Brexit: When fact meets fiction in computer game Football Manager

Ever since Britain “Brexited,” there’s been plenty of sniping from the sidelines that the UK government hadn’t sufficiently prepared for what lies ahead.

So much so that some political commentators have quipped that the developers of a computer soccer game — Football Manager — have more of a Brexit strategy than the Conservative government.

Football Manager’s latest edition — the game allows its players to virtually manage teams and buy and sell players — simulates the sporting consequences of Britain leaving the EU.

“If anything, [the game] is educating people about the possibilities of what could happen,” Miles Jacobson, studio director of the team behind Football Manager and the original Championship Manager series, told CNN.

“I don’t believe there was enough of that before we all voted in the referendum; there wasn’t this firm information out there. So I just sat down and researched all of the possible parameters that could possibly happen and put them in there.”

Although precise legislation restricting the inflow of workers from Europe is yet to be written the UK’s decision to part ways with the continent will likely mean English clubs will see fewer bargain players like Riyad Mahrez and N’Golo Kanté, two key drivers to Leicester’s unlikely Premier League title success last season.

“When Theresa May at the Conservative conference says ‘There’s going to be a hard Brexit,’ that changes the percentage chances within the game,” added Jacobson, referring to the British Prime Minister.

“Nicolas Sturgeon just last week was saying she’s pushing for another Scottish referendum, and that put the chances of Scotland breaking away from the UK [in the game] ever so slightly up.”

With May indicating she will give priority to controlling immigration over market access, the so called “hard Brexit” option would mean British businesses could lose the ability to do operate freely across the region.

If “hard Brexit” is implemented, Jacobson says it’s not out of the question that the overall quality of the whole Premier League could start to decline.

“If we have a system where we can’t bring the best players in the world over to the UK any more — and not just the stars, but the players that are going to become the best in the world — then I would have thought the league could become less popular.

“It would affect future TV deals … But I’m sure the Premier League will sort this out.”

However, some pundits have argued the Premier League’s loss could be the England national team’s gain.
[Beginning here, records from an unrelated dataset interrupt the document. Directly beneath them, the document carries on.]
-- ==== Sys2Proof/Tests/Slice0.lean ====
section
/-! SUPPORT. Tests: words and results written out from the spec (95_test_vectors.md and the rules cited), ill-formed terms that
`wellFormed` refuses, and a witness for the hypotheses of every statement that has some. -/

namespace Sys2Proof.Tests

open Sys2Proof.Machine

/-! ### Helpers -/

/-- Input ports that present a word with an address. -/
def ports (w a : Word) : InPorts := { InPorts.ofWord w with addrIn := a }

/-- Input ports that ask for a reset with a configuration. -/
def resetPorts (base : Word) (seqEn naming strict : Bool) : InPorts :=
  { InPorts.ofWord 0#32 with rst := true, inValid := false, cfgBase := base, cfgSeqEn := seqEn, cfgRegNaming := naming,
                             cfgStrict := strict }

/-- Input ports that present nothing. -/
def idlePorts : InPorts := { InPorts.ofWord 0#32 with inValid := false }

/-- A configuration with external addresses. -/
def external (naming : Naming) : Config := { base := 0x0007A05C#32, seqEn := false, naming := naming, strict := false }

/-- A configuration with the sequencer on. -/
def sequenced (base : Word) (strict : Bool) : Config := { base := base, seqEn := true, naming := .numeric, strict := strict }

/-- The state after reset with input to come. -/
def presenting (c : Config) (ps : List InPorts) : State := { State.resetWith c with inputs := ps }

/-- A halted block with input to come. -/
def haltedWith (ps : List InPorts) : State := { presenting (sequenced 0#32 true) ps with halted := true }

/-- The result a step emits, if it answers a next state. -/
def emitted : Host.Outcome State Fault Refusal → Option Result
  | .next s => s.out
  | .fault _ => none
  | .refused _ => none

/-- SEQ_ADDR and HALTED after a step, if it answers a next state. -/
def endState : Host.Outcome State Fault Refusal → Option (Word × Bool)
  | .next s => some (s.seqAddr, s.halted)
  | .fault _ => none
  | .refused _ => none

/-- The output ports after a step, if it answers a next state. -/
def portsAfter : Host.Outcome State Fault Refusal → Option OutPorts
  | .next s => some s.outPorts
  | .fault _ => none
  | .refused _ => none

/-- The text of the word `w` presented at the external address `a`. -/
def textAt (naming : Naming) (w a : Word) : Option Text :=
  (emitted (step (presenting (external naming) [ports w a]))).bind Result.text?

/-! ### WellFormed: a signed immediate in range (R67) -/

theorem test_wf_lw_above : (Instr.lw 9 17 32768).wellFormed = false := by decide
theorem test_wf_lw_below : (Instr.lw 9 17 (-32769)).wellFormed = false := by decide
theorem test_wf_sw_above : (Instr.sw 9 17 32768).wellFormed = false := by decide
theorem test_wf_sw_below : (Instr.sw 9 17 (-32769)).wellFormed = false := by decide
theorem test_wf_beq_above : (Instr.beq 9 17 32768).wellFormed = false := by decide
theorem test_wf_beq_below : (Instr.beq 9 17 (-32769)).wellFormed = false := by decide
theorem test_wf_bne_above : (Instr.bne 9 17 32768).wellFormed = false := by decide
theorem test_wf_bne_below : (Instr.bne 9 17 (-32769)).wellFormed = false := by decide
theorem test_wf_bounds : (Instr.lw 9 17 32767).wellFormed = true ∧ (Instr.bne 9 17 (-32768)).wellFormed = true := by decide

/-! ### Decoding: words written out bit by bit from R62 and R64 (fields of 95_test_vectors.md) -/

/-- 000000 01001 11001 10001 00000 100000 (E1). -/
theorem test_decode_add : decodeWord builtRoms 0b00000001001110011000100000100000#32 = .instr (.add 9 25 17 0) := by decide
/-- 000000 00001 00010 00011 11111 100010 (0x00221FE2). -/
theorem test_decode_sub : decodeWord builtRoms 0b00000000001000100001111111100010#32 = .instr (.sub 1 2 3 31) := by decide
/-- 000000 00010 01001 00011 00000 100100 (0x00491824). -/
theorem test_decode_and : decodeWord builtRoms 0b00000000010010010001100000100100#32 = .instr (.and 2 9 3 0) := by decide
/-- 000000 00100 00000 00100 00000 100101 (0x00802025). -/
theorem test_decode_or : decodeWord builtRoms 0b00000000100000000010000000100101#32 = .instr (.or 4 0 4 0) := by decide
/-- 000000 01000 00000 01010 00000 101010 (0x0100502A). -/
theorem test_decode_slt : decodeWord builtRoms 0b00000001000000000101000000101010#32 = .instr (.slt 8 0 10 0) := by decide
/-- 100011 01001 10001 1111101100101110 (E3). -/
theorem test_decode_lw : decodeWord builtRoms 0b10001101001100011111101100101110#32 = .instr (.lw 9 17 (-1234)) := by decide
/-- 101011 00100 01000 1111111111111111 (0xAC88FFFF). -/
theorem test_decode_sw : decodeWord builtRoms 0b10101100100010001111111111111111#32 = .instr (.sw 4 8 (-1)) := by decide
/-- 000100 01010 00000 1111111111111011 (P1 step 5). -/
theorem test_decode_beq : decodeWord builtRoms 0b00010001010000001111111111111011#32 = .instr (.beq 10 0 (-5)) := by decide
/-- 000101 10001 01001 0000000000000000 (E4). -/
theorem test_decode_bne : decodeWord builtRoms 0b00010110001010010000000000000000#32 = .instr (.bne 17 9 0) := by decide

/-- Words next to the supported ones (95_test_vectors.md 2.5). -/
theorem test_decode_unsupported :
    decodeWord builtRoms 0x00000000#32 = .unsupported .funct 0x00#6 ∧
    decodeWord builtRoms 0x0000002B#32 = .unsupported .funct 0x2B#6 ∧
    decodeWord builtRoms 0xF8000020#32 = .unsupported .opcode 0x3E#6 ∧
    decodeWord builtRoms 0x04000000#32 = .unsupported .opcode 0x01#6 ∧
    decodeWord builtRoms 0xFFFFFFFF#32 = .unsupported .opcode 0x3F#6 := by decide

theorem test_table_rows_do_not_overlap :
    opcodeTable.Pairwise (fun r r' => ¬ (r.pattern &&& r'.mask = r'.pattern &&& r.mask)) := by decide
England haven’t won the World Cup since 1966 and exited Euro 2016 after being beaten by Iceland.

“A situation where you can only have a certain amount of foreign players at your club would mean that more British players would start getting their debuts earlier” says Jacobson.

“Over the last 10 years, the average age of a debut has gone up from 19 to 22 in the top flight and that is quite late when you think that Harry Kane is now a stalwart of the England team, but wasn’t playing for Spurs until a couple of seasons ago,” added Jacobson, referring to the Tottenham striker.

“[Brexit] could help the national team, because the more first team football you play, the more used you are to competitive football.”

From humble beginnings — Football Manager was created in a small Shropshire bedroom 25 years ago — the game has become so pervasive that leading news channels often make recourse to the game’s attributes in its comparisons of real players.

Famous footballers even contact the game’s designers to complain their ratings should be tweaked, and real managers — from Ole Gunnar Solskjaer to Andre Villas-Boas — openly utilize its database to scout their next big signing.

Jacobson also says agents have “regularly” approached him and his team in an attempt to boost their players’ attributes.

“The only way to not be caught being bribed or taking bungs is to say no to them,” says Jacobson. “There have been offers in the past, and you just say no.”